Which lines should be repeated? Exactly the one containing "txSa i an != k" and every line after it through the end of the entries below.

[Dataset entries]
>>>>
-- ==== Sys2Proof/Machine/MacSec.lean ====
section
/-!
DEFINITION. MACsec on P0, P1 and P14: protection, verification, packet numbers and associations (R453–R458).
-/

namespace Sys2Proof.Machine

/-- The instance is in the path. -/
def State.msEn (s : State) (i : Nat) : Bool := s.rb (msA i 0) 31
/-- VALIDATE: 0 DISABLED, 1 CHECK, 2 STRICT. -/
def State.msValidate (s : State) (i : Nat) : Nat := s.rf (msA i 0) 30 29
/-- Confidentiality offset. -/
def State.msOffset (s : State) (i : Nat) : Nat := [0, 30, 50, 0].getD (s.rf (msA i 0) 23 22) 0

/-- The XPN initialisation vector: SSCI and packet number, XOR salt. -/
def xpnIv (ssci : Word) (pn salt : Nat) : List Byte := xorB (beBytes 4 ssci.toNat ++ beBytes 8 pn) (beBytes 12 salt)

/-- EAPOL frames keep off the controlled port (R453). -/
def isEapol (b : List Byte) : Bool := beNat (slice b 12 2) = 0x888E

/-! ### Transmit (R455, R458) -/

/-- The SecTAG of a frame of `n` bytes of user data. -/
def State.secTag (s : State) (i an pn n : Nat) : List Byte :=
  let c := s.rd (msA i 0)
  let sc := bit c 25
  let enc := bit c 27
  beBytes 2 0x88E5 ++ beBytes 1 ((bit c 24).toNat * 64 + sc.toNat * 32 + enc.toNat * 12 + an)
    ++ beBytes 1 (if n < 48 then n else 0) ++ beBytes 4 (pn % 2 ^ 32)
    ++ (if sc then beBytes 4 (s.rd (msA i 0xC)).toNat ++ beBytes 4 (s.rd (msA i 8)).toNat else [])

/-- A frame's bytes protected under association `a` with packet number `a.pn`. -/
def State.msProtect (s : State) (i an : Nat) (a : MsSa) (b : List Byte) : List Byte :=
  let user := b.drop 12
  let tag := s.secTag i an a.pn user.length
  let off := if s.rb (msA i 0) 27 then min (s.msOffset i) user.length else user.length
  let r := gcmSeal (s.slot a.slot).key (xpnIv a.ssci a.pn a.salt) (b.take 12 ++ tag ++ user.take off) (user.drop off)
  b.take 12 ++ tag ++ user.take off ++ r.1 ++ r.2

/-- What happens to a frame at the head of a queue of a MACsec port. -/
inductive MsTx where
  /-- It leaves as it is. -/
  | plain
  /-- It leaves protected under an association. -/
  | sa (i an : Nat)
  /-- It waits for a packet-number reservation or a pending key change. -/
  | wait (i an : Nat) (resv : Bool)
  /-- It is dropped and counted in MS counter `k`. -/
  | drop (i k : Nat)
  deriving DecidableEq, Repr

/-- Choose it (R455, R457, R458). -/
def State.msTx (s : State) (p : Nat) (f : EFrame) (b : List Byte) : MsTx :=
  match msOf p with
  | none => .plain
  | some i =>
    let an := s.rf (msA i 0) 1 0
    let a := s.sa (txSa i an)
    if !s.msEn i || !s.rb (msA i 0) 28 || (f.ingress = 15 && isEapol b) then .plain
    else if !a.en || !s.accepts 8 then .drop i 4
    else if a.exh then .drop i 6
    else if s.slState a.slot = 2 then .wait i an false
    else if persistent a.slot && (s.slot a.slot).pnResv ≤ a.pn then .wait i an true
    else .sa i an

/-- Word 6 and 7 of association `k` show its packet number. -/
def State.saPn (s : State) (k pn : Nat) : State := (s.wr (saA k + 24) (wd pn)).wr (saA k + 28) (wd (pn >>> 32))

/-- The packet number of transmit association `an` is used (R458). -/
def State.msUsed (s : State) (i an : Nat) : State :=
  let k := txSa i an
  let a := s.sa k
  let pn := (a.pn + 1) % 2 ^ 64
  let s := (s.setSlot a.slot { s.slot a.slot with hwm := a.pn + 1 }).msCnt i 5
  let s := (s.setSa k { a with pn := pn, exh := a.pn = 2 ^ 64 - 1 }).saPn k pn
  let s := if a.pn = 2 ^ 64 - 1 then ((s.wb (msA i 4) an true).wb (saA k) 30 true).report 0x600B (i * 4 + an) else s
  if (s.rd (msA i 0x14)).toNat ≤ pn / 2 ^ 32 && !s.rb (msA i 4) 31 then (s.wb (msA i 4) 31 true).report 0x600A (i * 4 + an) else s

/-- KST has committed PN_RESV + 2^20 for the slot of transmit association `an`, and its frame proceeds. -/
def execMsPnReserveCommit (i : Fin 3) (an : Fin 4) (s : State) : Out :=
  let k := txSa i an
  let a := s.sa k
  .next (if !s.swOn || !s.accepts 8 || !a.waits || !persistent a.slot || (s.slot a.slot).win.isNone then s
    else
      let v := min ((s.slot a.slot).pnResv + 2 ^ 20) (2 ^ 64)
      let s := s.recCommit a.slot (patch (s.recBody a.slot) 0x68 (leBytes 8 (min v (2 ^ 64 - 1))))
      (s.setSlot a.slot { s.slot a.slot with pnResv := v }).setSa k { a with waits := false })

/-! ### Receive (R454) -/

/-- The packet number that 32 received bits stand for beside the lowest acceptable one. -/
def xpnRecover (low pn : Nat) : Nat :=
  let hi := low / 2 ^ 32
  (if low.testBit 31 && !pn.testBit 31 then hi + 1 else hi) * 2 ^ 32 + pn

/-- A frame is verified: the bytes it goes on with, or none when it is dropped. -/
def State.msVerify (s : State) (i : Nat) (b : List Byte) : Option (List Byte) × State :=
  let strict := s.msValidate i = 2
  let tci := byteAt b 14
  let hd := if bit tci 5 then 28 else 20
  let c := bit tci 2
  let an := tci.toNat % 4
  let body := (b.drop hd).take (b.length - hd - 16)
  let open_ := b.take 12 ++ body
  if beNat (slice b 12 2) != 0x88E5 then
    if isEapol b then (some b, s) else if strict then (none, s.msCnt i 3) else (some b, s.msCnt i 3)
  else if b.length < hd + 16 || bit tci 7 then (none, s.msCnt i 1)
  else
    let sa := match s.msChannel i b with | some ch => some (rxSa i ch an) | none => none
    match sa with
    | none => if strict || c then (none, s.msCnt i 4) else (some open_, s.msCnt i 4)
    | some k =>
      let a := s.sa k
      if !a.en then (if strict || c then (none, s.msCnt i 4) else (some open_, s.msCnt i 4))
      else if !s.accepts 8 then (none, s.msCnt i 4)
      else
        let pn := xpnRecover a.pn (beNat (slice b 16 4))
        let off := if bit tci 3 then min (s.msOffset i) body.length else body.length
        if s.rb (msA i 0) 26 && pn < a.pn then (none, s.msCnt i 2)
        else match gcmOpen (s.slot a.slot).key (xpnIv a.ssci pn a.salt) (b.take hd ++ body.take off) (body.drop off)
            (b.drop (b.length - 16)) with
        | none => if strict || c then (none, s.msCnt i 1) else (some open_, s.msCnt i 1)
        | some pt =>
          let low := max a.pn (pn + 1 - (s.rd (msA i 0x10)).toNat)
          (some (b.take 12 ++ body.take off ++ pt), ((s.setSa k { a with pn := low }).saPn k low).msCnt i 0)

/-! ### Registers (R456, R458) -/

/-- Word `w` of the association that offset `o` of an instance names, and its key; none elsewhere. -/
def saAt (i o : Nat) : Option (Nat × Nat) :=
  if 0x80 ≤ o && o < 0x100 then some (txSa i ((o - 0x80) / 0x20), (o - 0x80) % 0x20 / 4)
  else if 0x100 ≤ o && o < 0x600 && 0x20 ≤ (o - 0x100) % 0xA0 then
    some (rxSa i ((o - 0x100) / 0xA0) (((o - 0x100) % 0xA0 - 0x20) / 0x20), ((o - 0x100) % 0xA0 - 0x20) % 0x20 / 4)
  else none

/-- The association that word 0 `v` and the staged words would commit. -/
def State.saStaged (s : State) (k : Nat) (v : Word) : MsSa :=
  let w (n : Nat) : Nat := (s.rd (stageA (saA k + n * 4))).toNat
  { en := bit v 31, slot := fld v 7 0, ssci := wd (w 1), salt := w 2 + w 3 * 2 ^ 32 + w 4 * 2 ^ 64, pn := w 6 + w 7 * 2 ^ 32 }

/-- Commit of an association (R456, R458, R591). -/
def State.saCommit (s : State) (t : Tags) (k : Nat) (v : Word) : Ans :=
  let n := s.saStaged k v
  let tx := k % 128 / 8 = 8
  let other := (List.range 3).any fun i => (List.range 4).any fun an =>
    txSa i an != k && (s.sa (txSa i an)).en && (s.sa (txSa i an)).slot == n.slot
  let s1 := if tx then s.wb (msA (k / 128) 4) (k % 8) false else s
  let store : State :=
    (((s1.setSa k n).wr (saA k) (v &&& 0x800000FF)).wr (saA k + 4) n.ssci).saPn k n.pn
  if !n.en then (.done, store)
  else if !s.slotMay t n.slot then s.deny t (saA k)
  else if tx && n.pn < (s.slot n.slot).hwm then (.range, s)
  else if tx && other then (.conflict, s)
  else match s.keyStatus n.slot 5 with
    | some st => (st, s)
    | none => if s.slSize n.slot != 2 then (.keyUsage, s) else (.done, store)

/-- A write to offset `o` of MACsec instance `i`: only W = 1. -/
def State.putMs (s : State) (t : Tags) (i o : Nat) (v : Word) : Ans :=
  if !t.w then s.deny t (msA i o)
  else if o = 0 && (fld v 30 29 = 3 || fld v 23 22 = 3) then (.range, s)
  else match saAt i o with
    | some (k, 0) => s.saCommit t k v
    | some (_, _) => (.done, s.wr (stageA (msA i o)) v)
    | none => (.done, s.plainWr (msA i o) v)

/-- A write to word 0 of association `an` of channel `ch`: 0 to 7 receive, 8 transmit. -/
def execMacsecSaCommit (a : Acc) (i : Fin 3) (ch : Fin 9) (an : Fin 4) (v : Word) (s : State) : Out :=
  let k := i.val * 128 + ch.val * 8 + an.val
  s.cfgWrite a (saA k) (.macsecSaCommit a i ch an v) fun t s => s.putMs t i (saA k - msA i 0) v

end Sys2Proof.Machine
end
<<<<
**Written answer**.
    txSa i an != k && (s.sa (txSa i an)).en && (s.sa (txSa i an)).slot == n.slot
  let s1 := if tx then s.wb (msA (k / 128) 4) (k % 8) false else s
  let store : State :=
    (((s1.setSa k n).wr (saA k) (v &&& 0x800000FF)).wr (saA k + 4) n.ssci).saPn k n.pn
  if !n.en then (.done, store)
  else if !s.slotMay t n.slot then s.deny t (saA k)
  else if tx && n.pn < (s.slot n.slot).hwm then (.range, s)
  else if tx && other then (.conflict, s)
  else match s.keyStatus n.slot 5 with
    | some st => (st, s)
    | none => if s.slSize n.slot != 2 then (.keyUsage, s) else (.done, store)

/-- A write to offset `o` of MACsec instance `i`: only W = 1. -/
def State.putMs (s : State) (t : Tags) (i o : Nat) (v : Word) : Ans :=
  if !t.w then s.deny t (msA i o)
  else if o = 0 && (fld v 30 29 = 3 || fld v 23 22 = 3) then (.range, s)
  else match saAt i o with
    | some (k, 0) => s.saCommit t k v
    | some (_, _) => (.done, s.wr (stageA (msA i o)) v)
    | none => (.done, s.plainWr (msA i o) v)

/-- A write to word 0 of association `an` of channel `ch`: 0 to 7 receive, 8 transmit. -/
def execMacsecSaCommit (a : Acc) (i : Fin 3) (ch : Fin 9) (an : Fin 4) (v : Word) (s : State) : Out :=
  let k := i.val * 128 + ch.val * 8 + an.val
  s.cfgWrite a (saA k) (.macsecSaCommit a i ch an v) fun t s => s.putMs t i (saA k - msA i 0) v

end Sys2Proof.Machine
end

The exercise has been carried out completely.